> [What this task involves] Using the records that appear below, write out exactly the lines from the one with "(sel.state = .closing → reading = .opened" through the one with "(sel.state = .opening → reading = .opened", keeping both end lines.

*** Block opens ***

/-- The end of the pulse length commands the output off. With flow seen the group is confirmed and its
channel SPENT: an own group for the sequencer and the planner, a RESERVE group for its feed. Without flow
the channel stays FIRING while its window runs, and has failed with GROUP_FAILED where the window is
over. For a driver that draws no current of its own accord, whose current ends with the command (log 21, the
model's choice). Outside DISCHARGING the own list does not change (section 1.12; log 22), and an entry made
while its node's feed ran takes the feed's count (log 42, the model's choice). -/
def Obligations.PulseEndConfirmsAnOwnGroup : Prop :=
  ∀ (s : State) (c : ChanId) (ends : Time), s.node.running = true →
    s.node.vcu.pulseEnd = some ends → ends ≤ s.node.now → s.node.vcu.outputOn = some c →
    let n := s.node
    let r := n.chan c
    let off := { n with vcu := { n.vcu with outputOn := none, pulseEnd := none } }
    let left := fun st : ChanState => { r with
      currentSince := none, state := st, requester := .none, committedTo := none,
      feedGrantee := none, window := none }
    let e := Instr.pulseLengthExpiry
    r.state = .firing → r.driveCut = false → r.selfDriven = false →
    (r.flowSeen = false → r.window.isSome = true →
      endsAs e s (off.setChan c { r with currentSince := none })) ∧
    (r.flowSeen = true → r.requester = .hsq → ownGroupConfirmed e s c (off.setChan c (left .spent))) ∧
    (r.flowSeen = true → r.requester = .rva → placeConfirmed e s c (left .spent)) ∧
    (r.flowSeen = false → r.window = none → r.requester = .hsq →
      ownGroupFails e s c ((off.setChan c (left .failed)).setFlag .groupFailed)) ∧
    (r.flowSeen = false → r.window = none → r.requester = .rva → placeFails e s c (left .failed))

/-- The end of a confirm window. While the output is still on, or its current is still read, the window
alone stops; with the output off and no flow the group is FAILED with GROUP_FAILED: an own group is
substituted by the lowest READY HALL channel not in the own firing list, the place of a feed by the lowest
READY reserve channel not yet used in it, and without a substitute the entry or place is FAILED. Outside
DISCHARGING nothing more follows an own failure (section 1.12; log 22), and an entry made while its node's
feed ran takes the feed's count (log 42, the model's choice). -/
def Obligations.WindowEndFailsAGroupAndSubstitutes : Prop :=
  ∀ (s : State) (c : ChanId) (ends : Time), s.node.running = true →
    (s.node.chan c).window = some ends → ends ≤ s.node.now →
    let n := s.node
    let r := n.chan c
    let m := n.setChan c { r with window := none }
    let failed := { r with
      window := none, state := .failed, requester := .none, committedTo := none, feedGrantee := none }
    let dead : Prop := n.vcu.outputOn ≠ some c ∧ r.currentSince = none
    let e := Instr.confirmWindowExpiry c
    (r.state ≠ .firing ∨ (r.driveCut = false ∧ ¬ dead) → endsAs e s m) ∧
    (r.state = .firing → r.driveCut = false → dead → r.flowSeen = false →
      (r.requester = .hsq → ownGroupFails e s c ((n.setChan c failed).setFlag .groupFailed)) ∧
      (r.requester = .rva → placeFails e s c failed))

/-- The stagger timer's expiry stops it, and nothing else; the defer timer's expiry in ACTIVE waives the
deferral and sets PRESSURE_FORCED. -/
def Obligations.StaggerAndDeferTimersExpire : Prop :=
  (∀ (s : State) (ends : Time), s.node.running = true → s.node.vcu.stagger = some ends →
     ends ≤ s.node.now →
     endsAs .staggerTimerExpiry s { s.node with vcu := { s.node.vcu with stagger := none } }) ∧
  (∀ (s : State) (ends : Time), s.node.running = true → s.node.vcu.deferTimer = some ends →
     ends ≤ s.node.now →
     let stopped := { s.node with vcu := { s.node.vcu with deferTimer := none } }
     (s.node.vcu.deferral = .active → endsAs .deferTimerExpiry s
       ({ stopped with vcu := { stopped.vcu with deferral := .waived } }.setFlag .pressureForced)) ∧
     (s.node.vcu.deferral ≠ .active → endsAs .deferTimerExpiry s stopped))

/-- The drive monitor: 3.0 s of continuous current cut the output. The drive cut and DRIVE_FAULT are
set, the current and the command end, READY, ISOLATED and LOW channels become FAILED, SPENT and FAILED
ones stay, a QUEUED or FIRING one becomes FAILED and leaves the queue; an UNUSED channel keeps ISOLATED,
the one state R63 gives it (log 20); less than 3.0 s changes nothing. A driver that draws current without
command is noted with the moment its current began (log 21, the model's choice); a cut output draws none. -/
def Obligations.DriveMonitorTimesAndCutsTheCurrent : Prop :=
  (∀ (s : State) (c : ChanId), s.node.running = true →
     let n := s.node
     let r := n.chan c
     let r' := { r with driveCut := true, currentSince := none }
     let off := if n.vcu.outputOn = some c then
         { n with vcu := { n.vcu with outputOn := none, pulseEnd := none } } else n
     ((∀ t, r.currentSince = some t → n.now < t + 3000) → endsAs (.driveMonitorCut c) s n) ∧
     (∀ t, r.currentSince = some t → t + 3000 ≤ n.now → r.driveCut = false →
       (r.role ≠ .unused → r.state = .ready ∨ r.state = .isolated ∨ r.state = .low →
         endsAs (.driveMonitorCut c) s
           ((off.setChan c { r' with state := .failed }).setFlag .driveFault)) ∧
       (r.role = .unused → r.state = .isolated →
         endsAs (.driveMonitorCut c) s ((off.setChan c r').setFlag .driveFault)) ∧
       (r.state = .spent ∨ r.state = .failed →
         endsAs (.driveMonitorCut c) s ((off.setChan c r').setFlag .driveFault)) ∧
       (r.role ≠ .unused → r.state = .queued ∨ r.state = .firing ∨ r.state = .committed →
         ∃ u, exec (.driveMonitorCut c) s = .next u ∧ (u.node.chan c).state = .failed ∧
           (u.node.chan c).driveCut = true ∧ (u.node.chan c).committedTo = none ∧
           (r.state = .queued → c ∉ u.node.vcu.queue) ∧
           u.node.vcu.outputOn ≠ some c ∧ u.node.flag .driveFault = true))) ∧
  (∀ (s : State) (c : ChanId), s.node.running = true →
     let n := s.node
     let r := n.chan c
     (r.driveCut = true → ∀ b, endsAs (.driveCurrentWithoutCommand c b) s n) ∧
     (r.driveCut = false → endsAs (.driveCurrentWithoutCommand c true) s (n.setChan c { r with
       selfDriven := true, currentSince := some (r.currentSince.getD n.now) })) ∧
     (r.driveCut = false → n.vcu.outputOn = some c →
       endsAs (.driveCurrentWithoutCommand c false) s (n.setChan c { r with selfDriven := false })) ∧
     (r.driveCut = false → n.vcu.outputOn ≠ some c → r.state ≠ .firing →
       endsAs (.driveCurrentWithoutCommand c false) s
         (n.setChan c { r with selfDriven := false, currentSince := none })))

/-- A read of the selector's limit switches (section 4.8): travel ends at its own end's reading, a rest
state's travel timer runs while the reading differs, both switches made jam the selector, and JAMMED
stays. The travel timer's expiry jams it: JAMMED, drive OFF, SELECTOR_JAM; a bid in COUNTDOWN, HOLD or
AWAIT_SLOT is given up. -/
def Obligations.SelectorFollowsItsReadingsAndTravelTimer : Prop :=
  (∀ (s : State) (openMade closedMade : Bool), s.node.running = true →
     let n := s.node
     let sel := n.vcu.selector
     let reading : SelReading := match openMade, closedMade with
       | true, false => .opened | false, true => .closed | false, false => .moving
       | true, true => .fault
     let seen := { sel with reading := reading, readAt := n.now + 100 }
     let as := fun x : Selector => endsAs (.selectorLimitRead openMade closedMade) s
       { n with vcu := { n.vcu with selector := x } }
     (sel.state = .jammed → as seen) ∧
     (sel.state = .closing → reading = .closed →
       as { seen with state := .closed, drive := .off, travel := none }) ∧
     (sel.state = .opening → reading = .closed ∨ reading = .moving → as seen) ∧
     (sel.state = .closing → reading = .opened ∨ reading = .moving → as seen) ∧
     ((sel.state = .closed ∧ reading = .closed) ∨ (sel.state = .opened ∧ reading = .opened) →
       as { seen with travel := none }) ∧
     ((sel.state = .closed ∧ (reading = .opened ∨ reading = .moving)) ∨
         (sel.state = .opened ∧ (reading = .closed ∨ reading = .moving)) →
       as { seen with travel := some (sel.travel.getD (n.now + 1000 * n.cfg.selectorTime)) }) ∧
     (sel.state = .opening → reading = .opened →
       ∃ t, exec (.selectorLimitRead openMade closedMade) s = .next t ∧
         t.node.vcu.selector = { seen with state := .opened, drive := .off, travel := none } ∧
         (n.rcl.phase = .opening → 0 < n.rcl.grantHeard → n.cfg.holder.isSome = true →
           n.lkc.link ≠ .lost → t.node.rcl.phase = .requested ∧
           t.node.lkc.outbox.wayopen = n.cfg.holder.map (fun h =>
             (h, min n.rcl.grantHeard (n.rcl.n - n.rcl.fed))) ∧
           t.node.rcl.feedTimeout = some (n.now + 1000 * n.cfg.feedTimeout))) ∧
     (sel.state ≠ .jammed → reading = .fault →
       ∃ t, exec (.selectorLimitRead openMade closedMade) s = .next t ∧
         t.node.vcu.selector = { seen with state := .jammed, drive := .off, travel := none } ∧
         t.node.flag .selectorJam = true)) ∧
  (∀ (s : State) (ends : Time), s.node.running = true → s.node.vcu.selector.travel = some ends →
     ends ≤ s.node.now → s.node.vcu.selector.state ≠ .jammed →
     ∃ t, exec .selectorTravelExpiry s = .next t ∧ t.node.vcu.selector.state = .jammed ∧
       t.node.vcu.selector.drive = .off ∧ t.node.vcu.selector.travel = none ∧
       t.node.flag .selectorJam = true ∧
       (s.node.hsq.hall ≠ .discharging → s.node.rcl.bid = .queued ∨ s.node.rcl.bid = .placed →
         t.node.rcl.bid = .none))

/-! ## The hall link (05_the_hall_link.md) -/

/-- The status timer's expiry restarts it at P and queues a STANDING, in every link state; while the
identity clash stands nothing is queued. -/
def Obligations.StatusExpiryQueuesAStanding : Prop :=
  ∀ (s : State) (ends : Time), s.node.running = true → s.node.lkc.status = some ends →
    ends ≤ s.node.now →
    ∃ t, exec .statusTimerExpiry s = .next t ∧ t.pending = s.pending ∧ t.snapshot = s.snapshot ∧
      t.node.bare = Node.bare { s.node with lkc := { s.node.lkc with
        status := some (s.node.now + s.node.cfg.period) } } ∧
      t.node.lkc.outbox.standing = (!s.node.lkc.clash || s.node.lkc.outbox.standing)

/-- The listen timer's expiry joins the link: the bid queue is rebuilt from the peer table (ELEVATED
before ORDINARY, ascending ids), the vent queue likewise (holding before waiting, the own id left out),
a held bid is placed where the holder is reachable and the selector not jammed, and a held VENT. -/
def Obligations.ListenExpiryJoinsAndRebuilds : Prop :=
  ∀ (s : State) (ends : Time), s.node.running = true → s.node.lkc.listen = some ends →
    ends ≤ s.node.now → s.node.lkc.link = .listen →
    let n := s.node
    let bids := fun cls : BidClass => allNodes.filter (fun i =>
      (n.peer i).present && decide (0 < (n.peer i).wanted) && decide ((n.peer i).bidHolder = n.id)
        && decide ((n.peer i).cls = cls))
    let vents := fun st : VentStatus => allNodes.filter (fun i =>
      decide (i ≠ n.id) && (n.peer i).present && decide ((n.peer i).ventGroup = n.cfg.ventGroup)
        && decide ((n.peer i).ventStatus = st))
    ∃ t, exec .listenTimerExpiry s = .next t ∧ t.node.lkc.link = .joined ∧
      t.node.lkc.listen = none ∧
      (n.rvaActive = true →
        t.node.rva.bids.map BidEntry.node = bids .elevated ++ bids .ordinary) ∧
      (n.vsuActive = true → t.node.vsu.queue = vents .holding ++ vents .waiting ∧
        (n.vsu.own = .held → t.node.vsu.own = .queued ∧
          t.node.lkc.outbox.vent = some n.cfg.ventGroup)) ∧
      (∀ h, n.rcl.bid = .held → n.cfg.holder = some h → (n.peer h).present = true →
        (n.peer h).holderPart.isSome = true → n.vcu.selector.state ≠ .jammed →
        t.node.rcl.bid = .queued ∧
        t.node.lkc.outbox.bid = some { holder := h, wanted := n.rcl.n, cls := n.cfg.cls })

*** Block closes ***

> [Result of the exercise]
     (sel.state = .closing → reading = .opened ∨ reading = .moving → as seen) ∧
     ((sel.state = .closed ∧ reading = .closed) ∨ (sel.state = .opened ∧ reading = .opened) →
       as { seen with travel := none }) ∧
     ((sel.state = .closed ∧ (reading = .opened ∨ reading = .moving)) ∨
         (sel.state = .opened ∧ (reading = .closed ∨ reading = .moving)) →
       as { seen with travel := some (sel.travel.getD (n.now + 1000 * n.cfg.selectorTime)) }) ∧
     (sel.state = .opening → reading = .opened →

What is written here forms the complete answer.